Introduction & history
Oxygen is an essential molecule for life. However oxygen is a commonly and wrongly prescribed drug. Oxygen was isolated by Joseph Priestley in 1772. Thomas Beddoes used oxygen for the first time in early 1800s for medical disorders. Oxygen was commercially produced first time by Carl Von Linde in 1895 by fractional distillation of liquid air.  However in last few decade only oxygen use have gained momentum. Response to hypoxia is variable among individual organs and cells. Neurons, cardiomyocytes, and renal tubular cells are highly sensitive to a sudden reduction in oxygen supply and are unable to survive long periods of hypoxia. After complete cessation of cerebral perfusion, nuclear magnetic resonance (NMR) measurements show a 50% decrease in cellular adenosine triphosphate (ATP) within 30 seconds and irreversible damage occurs within 3 minutes. Kidneys and liver can tolerate 15–20 minutes of total hypoxia, skeletal muscle 60–90 minutes, and vascular smooth muscle 24–72 hours. The most extreme example of hypoxic tolerance is that of hair and nails which can grow for several days after death. Goal of oxygen therapy is to-
         Treat hypoxaemia
         Decrease work of breathing
         Decreased myocardial work

Oxygen transport
Knowledge of oxygen transport mechanism is an important to understand oxygen therapy. Only the salient points of oxygen transport mechanism are given. Key steps in oxygen transport are uptake in the lungs, carrying capacity of blood, global delivery from lungs to tissue, regional distribution of oxygen delivery, diffusion from capillary to cell and cellular use of oxygen. The delivery of oxygen from capillary blood to the cell depends on:
• Factors that influence diffusion
• Rate of oxygen delivery to the capillary (DO2);
• Position of the oxygen-haemoglobin dissociation relationship
• Rate of cellular oxygen utilisation and uptake (VO2).

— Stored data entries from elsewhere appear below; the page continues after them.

/-- BADD, BMAX, BMIN and BAXPY: the payload is read in the issue cycle (R254). -/
def aluOp (op : BankOp) (x : XBopW) (s : State) : Res :=
  slotP x.pr (fun s => bankTarget s x 256 256 fun s g a =>
    let h := s.h x.c
    checked s h (match h.check rR h.cur 256 with | some c => some c | none => if h.cur % 64 ≠ 0 then some 7 else none) <|
      inScratchpad s h h.cur 256 fun t => atPort s h t fun l =>
        if !s.before.mayStep .value (s.payloadLoad x.cls l 256) then s.stall
        else sendBank s op x g a (0, 0) (s.view s.focus.eng s.focus.sec s.nextId l 256) 0 none none) s

def execBadd (x : XBopW) (s : State) : Res := aluOp .badd x s
def execBmax (x : XBopW) (s : State) : Res := aluOp .bmax x s
def execBmin (x : XBopW) (s : State) : Res := aluOp .bmin x s
def execBaxpy (x : XBopW) (s : State) : Res := aluOp .baxpy x s

/-- BCNT: a counter target and a mailbox, under a token (R253, R254). -/
def execBcnt (x : XBopW) (s : State) : Res :=
  slotP x.pr (fun s => bankTarget s x 8 8 fun s g a =>
    let h := s.h x.c
    checked s h (match h.check rW h.cur 8 with | some c => some c | none => if h.cur % 8 ≠ 0 then some 7 else none) <|
      inScratchpad s h h.cur 8 fun t => atPort s h t fun l =>
        tokAdd s x.tok.val 1 fun s => sendBank s .bcnt x g a (0, 0) [] l (some h.oid) (some x.tok.val)) s

/-- Stack, bank and subarray of a fast-tier location (R69, R425). -/
def State.bankOf (s : State) (l : Nat) : Nat × Nat × Nat :=
  let p := l / 2 ^ 40
  let fa := l % 2 ^ 40
  let ns := s.stacks
  let pg := fa / 65536
  let j := fa / 1024 % 64
  let stack := p * ns + pg % ns
  let q := pg / ns
  let bk := (q % 16) ^^^ (q / 16 % 16)
  let pc := j ^^^ (q / 16 % 64)
  let dead := s.retired stack
  match dead.findIdx? (· == pc) with
  | none => (stack, 16 * pc + bk, q / 16 / 512)
  | some m =>
    let r := dead.length
    let u := q / 16
    let live := (rangeFrom 0 64).filter fun k => !dead.contains k
    let row := 49152 - 768 * r + u / (64 - r) * r + m
    (stack, 16 * live.getD (u % (64 - r)) 0 + bk, row / 512)

/-- The type of a bank type's elements; dxw is a 32-bit container (R43). -/
def bankElem : BankType → ElemType
  | .f32 => .f32
  | .i32 => .i32
  | .f16 => .f16
  | .bf16 => .bf16
  | .dxw => .n32
  | .n64 => .n64

/-- One element of a bank ALU command (R254). -/
def bankAlu (op : BankOp) (bt : BankType) (a : Nat) (y x : Nat) : Nat × Flags :=
  let t := bankElem bt
  match op with
  | .bmax => minMaxElem t true y x
  | .bmin => minMaxElem t false y x
  | .baxpy => fFma (fmtOf t) .rne false (valueOf .f32 a) (valueOf t x) (valueOf t y)
  | _ => if bt = .dxw then dxwStore (dxwRead y + dxwRead x) else addElem t false .rne y x

/-- The new bytes of a bank ALU target and the command's flags. -/
def bankApply (c : BankCmd) (y : List Byte) : List Byte × Flags :=
  let t := bankElem c.bt
  let r := ((elemsOf t y).zip (elemsOf t c.payload)).map fun (a, b) => bankAlu c.op c.bt c.operand.toNat a b
  (r.flatMap fun p => leBytes (t.width / 8) p.1, r.foldl (fun z p => z ||| p.2) 0)

/-- The gang of core e stops for a trap found after issue in the bundle at pc. -/
def State.engTrap (s : State) (e : Nat) (sec : Bool) (pc : Word) (x : TrapInfo) : State :=
  match (s.eng e).gang with
  | none => s
  | some g => s.gangTrap g (s.eng e).member sec (some e) pc x

/-- A command has left its buffer. -/
def State.bankGone (s : State) (c : BankCmd) : State :=
  ({ s with banks := s.banks.filter (·.id ≠ c.id) } : State).modEng c.eng fun x =>
    x.modStr c.sec fun y => { y with lags := y.lags.filter (·.id ≠ c.id) }

/-- Where a byte of an object lies for a bank command, or the fault of the port: `sbm` says whether shared bank memory is
permitted (R62). -/
def State.bankPlace (s : State) (c oid a n : Nat) (sbm : Bool) : Place × Nat :=
  match s.objEnt c oid with
  | none => (.noObject, 0x20)
  | some x =>
    if x.space.val ≠ 2 ∧ !(sbm ∧ x.space.val = 1) then (.noObject, 0x21)
    else if x.size < a + n then (.bounds, 0x22)
    else (s.place c oid x a, 0x20)

/-- Perform a bank command at its bank: target l, source row ls (R254 to R256). -/
def State.bankPerform (s : State) (c : BankCmd) (l ls : Nat) : State :=
  let done (s : State) (f : Flags) : State :=
    (s.bankGone c).modEng c.eng fun x => x.modStr c.sec fun y => { y with bankStatus := y.bankStatus ||| f }
  match c.op with
  | .rowz => done (s.store l (List.replicate 1024 0)) 0
  | .rowcp | .rowxf => done (s.store l (s.bytes ls 1024)) 0
  | .bcnt =>
    let old := s.rdNat l 8
    let s := s.store l (leBytes 8 ((old + (c.operand.signExtend 64).toNat) % 2 ^ 64))
    ((done (s.put c.mailbox (leBytes 8 old)) 0).tokDone c.eng c.sec c.tok).otSettle
  | _ =>
    let r := bankApply c (s.bytes l 256)
    done (s.store l r.1) r.2

/-- Bytes at a command's target. -/
def BankOp.len : BankOp → Nat
  | .rowz | .rowcp | .rowxf => 1024
  | .bcnt => 8
  | _ => 256

/-- A non-resident target or source of a bank command parks it for yo-yo retry (R255, R420); its entry
has left the buffer, since the path has started it (R143). -/
def State.bankPark (s : State) (c : BankCmd) (oid : Nat) (layer : Option Nat) (g : Nat) : State :=
  let prio := match s.objEnt c.ctx oid with | some x => x.prio | none => 0
  let (t, f) := s.absentReq c.ctx oid prio layer g
  if f then (t.bankGone c).engTrap c.eng c.sec c.pc (s.swapTrap c.ctx oid layer)
  else
    let t : State := { t with banks := t.banks.map fun b => if b.id = c.id then { b with retry := 1, retryAt := some (t.retryAt 1) } else b }
    t.modEng c.eng fun x => x.modStr c.sec fun y => { y with lags := y.lags.filter (·.id ≠ c.id) }

/-- The bank that a command's target lies in (R68, R69); none where the target has no place now. -/
def State.cmdBank (s : State) (c : BankCmd) : Option (Nat × Nat) :=
  match (s.bankPlace c.ctx c.oid c.addr c.op.len (c.op.len ≠ 1024)).1 with
  | .at_ l => if isSbm l then some (2 ^ 20, (l - 2 ^ 48) / 256 % 512) else some ((s.bankOf l).1, (s.bankOf l).2.1)
  | _ => none

/-- An earlier command of the stream goes to the same bank as c, or to one that is not known yet (R113). -/
def State.bankBehind (s : State) (c : BankCmd) : Bool :=
  s.banks.any fun b => b.eng == c.eng && b.sec == c.sec && b.id < c.id && ((s.cmdBank b).isNone || s.cmdBank b == s.cmdBank c)

/-- BANK_COMMAND_PERFORMS: a command performs at its bank, takes a fault of the port or of placement, or parks (R113, R254,
R255). Commands of one stream to one bank perform in issue order. -/
def execBankCommandPerforms (id : Nat) (s : State) : Res :=
  .next (match s.banks.find? (·.id == id) with
    | none => s
    | some c =>
      let n := c.op.len
      let row := n = 1024
      let fenced := s.pends.any fun p => p.eng == c.eng && p.sec == c.sec && p.id < c.id &&
        match p.kind with | .xbfen _ none => true | _ => false
      let trap (f : Nat) (oid : Nat) : State := (s.bankGone c).engTrap c.eng c.sec c.pc ⟨f, 0, some oid, none, none⟩
      if s.bankBehind c || fenced || c.retryAt.isSome then s
      else match s.bankPlace c.ctx c.oid c.addr n (!row) with
        | (.absent y g, _) => s.bankPark c c.oid y g
        | (.at_ l, _) =>
          let src := if c.op = .rowcp ∨ c.op = .rowxf then s.bankPlace c.ctx c.src.1 c.src.2 1024 false else (.at_ l, 0)
          match src with
          | (.absent y g, _) => s.bankPark c c.src.1 y g
          | (.at_ ls, _) =>
            let t := s.bankOf l
            let u := s.bankOf ls
            if (c.op = .rowcp ∧ t ≠ u) ∨ (c.op = .rowxf ∧ t.1 ≠ u.1) then trap 0x23 c.oid
            else if !s.allQuiet l n || !s.allQuiet ls (if row then 1024 else 0) || (c.op = .bcnt && !s.clearFor c.eng c.mailbox 8)
                || s.migBlocked l n then s
            else s.bankPerform c l ls
          | (_, f) => trap f c.src.1
        | (_, f) => trap f c.oid)

/-- XBFEN (R115, R257). -/
def execXbfen (x : XBfenW) (s : State) : Res :=
  slotP x.pr (fun s =>
    let go (range : Option (Nat × Nat × Nat × Nat)) : State :=
      tokAdd s x.tok.val 1 fun s =>
        let (id, s) := s.fresh
        let s := s.reserve 0 (.token id)
        { s with pends := s.pends ++ [⟨id, s.focus.eng, s.focus.sec, some x.tok.val, .xbfen x.d range⟩] }
    match x.a with
    | none => go none
    | some r =>
      let h := s.h r
      if h.tag then go (some (s.fctx, h.oid, h.lowB, h.highB)) else s.hTrapped 4 s.pos h) s

/-- The placed bytes of a named range; none where part of it has no place now, so that everything is taken to meet it. -/
def State.rangeRuns (s : State) (r : Nat × Nat × Nat × Nat) : Option (List (Nat × Nat)) :=
  let (c, oid, lo, hi) := r
  match s.objEnt c oid with
  | none => none
  | some x =>
    if min hi x.size ≤ lo then some []
    else match s.reach c oid lo (min hi x.size - lo) with
      | .runs l => some (l.map fun (q, _, k) => (q, k))
      | _ => none

/-- n bytes at l meet a named range; a range of none is every bank. -/
def rangeMeets (l : Option (List (Nat × Nat))) (a n : Nat) : Bool :=
  match l with
  | none => true
  | some rs => rs.any fun (q, k) => q < a + n && a < q + k

/-- An earlier bank command, store or atomic of the stream to the range of an XBFEN has not reached every agent of the device (R115). -/
def State.fenceOwes (s : State) (p : PendOp) (range : Option (Nat × Nat × Nat × Nat)) : Bool :=
  let rs := range.bind s.rangeRuns
  let own (ctx oid : Nat) : Bool := match range with | some (c, o, _, _) => c == ctx && o == oid | none => true
  (s.banks.any fun b => b.eng == p.eng && b.sec == p.sec && b.id < p.id &&
    match (s.bankPlace b.ctx b.oid b.addr b.op.len (b.op.len ≠ 1024)).1 with
    | .at_ l => rangeMeets rs l b.op.len
    | _ => own b.ctx b.oid || rs.isNone) ||
  s.accs.any fun a => a.eng == p.eng && a.sec == p.sec && a.id < p.id && (a.kind.isStore || (a.kind.isAtom && a.taken.isNone)) &&
    if a.parked then own a.obj.1 a.obj.2 else a.parts.any fun q => rangeMeets rs q.loc q.n

/-- XBFEN_COMPLETE: the stream's earlier commands to the range have performed and its earlier stores and atomics to it are
device-visible; the bank status word is delivered and cleared (R115, R257). -/
def execXbfenComplete (id : Nat) (s : State) : Res :=
  .next (match s.pendOf id with
    | some p => match p.kind with
      | .xbfen d range =>
        if s.fenceOwes p range then s
        else
          let v := ((s.eng p.eng).str p.sec).bankStatus
          let s := s.modEng p.eng fun x =>
            (x.modStr p.sec fun y => { y with bankStatus := 0 }).landVal s.clk.toNat p.sec id .n64 (.g d) 0 (.ofNat 2048 v.toNat) false
          s.pendDone p
      | _ => s
    | none => s)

Figure1 : Oxygen transport from atmosphere to mitochondria. Values in parentheses for a normal 75 kg individual (BSA 1.7 m2) breathing air (FIO2 0.21) at standard atmospheric pressure (PB 101 kPa). Partial pressures of O2 and CO2 (PO2, PCO2) in kPa; saturation in %; contents (CaO2, CvO2) in ml/l; Hb in g/l; blood/gas flows (Qt, Vi/e) in l/min. P50 = position of oxygen haemoglobin dissociation curve; it is PO2 at which 50% of haemoglobin is saturated (normally 3.5 kPa). DO2 = oxygen delivery; VO2 = oxygen consumption, VCO2 = carbon dioxide production; PIO2, PEO2 = inspired and mixed expired PO2; PECO2 = mixed expired PCO2; PAO2 = alveolar PO2.

Clinical feature
Early detection of tissue hypoxia is essential for successful treatment. But it is not always easy as the clinical features are often non­specific. Clinical manifestations of hypoxia are highly variable and nonspecific and depend on both duration of the hypoxia (acute or chronic) and the individual response to it. Symptoms and signs associated with acute hypoxia include changes in mental status, dyspnea, tachypnea, respiratory distress, and cardiac arrhythmias. Alterations in mental status due to hypoxia range from impaired judgment to confusion or coma. Cyanosis which is considered a hallmark of hypoxia, occurs only when the concentration of reduced hemoglobin in the blood is 1.5 g/dl or greater. But this is not a reliable sign, as it may be absent in anemia and during periods of poor peripheral perfusion.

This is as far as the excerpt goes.